# Input for this task
========
-- ==== Sys2Proof/Machine/Operands.lean ====
section
/-!
DEFINITION. The operand forms: the target of NORMALIZE (30_encoding.md R70), the words of the checksum window
(42_checksum.md R102), the rotation of a window word (00_scope.md R15), and the values HOST writes (30_encoding.md R80).
-/
namespace Sys2Proof.Machine

/-- The ordering a NORMALIZE target names (30_encoding.md R70). -/
def targetTag : Target → OrderTag
  | .native => .native
  | .u16LittleEndian => .u16LittleEndian

/-- `rotl32(x, n)` for 0 ≤ n ≤ 31; rotation by 0 is x itself (00_scope.md R15). -/
def rotl32 (x : Word) (n : Nat) : Word :=
  if n = 0 then x else (x <<< n) ||| (x >>> (32 - n))

/-- k2, the rotate amount of a window word: its low 5 bits (42_checksum.md R108). -/
def rotateAmount (c1 : Word) : Nat := (c1 &&& Config.rotMask).toNat

/-- The BUF address of window word i (42_checksum.md R102). -/
def windowAddress (i : Nat) : Nat := Config.winBase + 4 * i

/-- Window word i (42_checksum.md R102). -/
def State.windowWord (s : State) (i : Nat) : Word := s.bufReadBE32 (windowAddress i)

/-- An address of the checksum window [0x1000, 0x101000) (42_checksum.md R102). -/
def inWindow (a : Nat) : Bool :=
  decide (Config.winBase ≤ a) && decide (a < Config.winBase + Config.winSize)

/-- The buffer memory reports some window byte unreadable (42_checksum.md R115). -/
def Build.windowFails (b : Build) : Bool := b.readFail.any inWindow

/-- The number that a HOST register write carries (30_encoding.md R80). -/
def WordVal.eval (s : State) : WordVal → Word
  | .imm v => v
  | .var x => s.varValue x

/-- Byte k of a register value in big-endian order: k = 0 is bits 31..24 (20_memory.md R58; 30_encoding.md R81). -/
def byteOfWord (v : Word) (k : Nat) : Byte := v.extractLsb' (24 - 8 * k) 8

/-- The byte that a HOST byte write carries (30_encoding.md R80, R81). -/
def ByteVal.eval (s : State) : ByteVal → Byte
  | .imm v => v
  | .var x k => byteOfWord (s.varValue x) k.val

end Sys2Proof.Machine
end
========
# Exercise brief
Using the records above, list each line that includes "State".

# Response to this task
def State.windowWord (s : State) (i : Nat) : Word := s.bufReadBE32 (windowAddress i)
def WordVal.eval (s : State) : WordVal → Word
def ByteVal.eval (s : State) : ByteVal → Byte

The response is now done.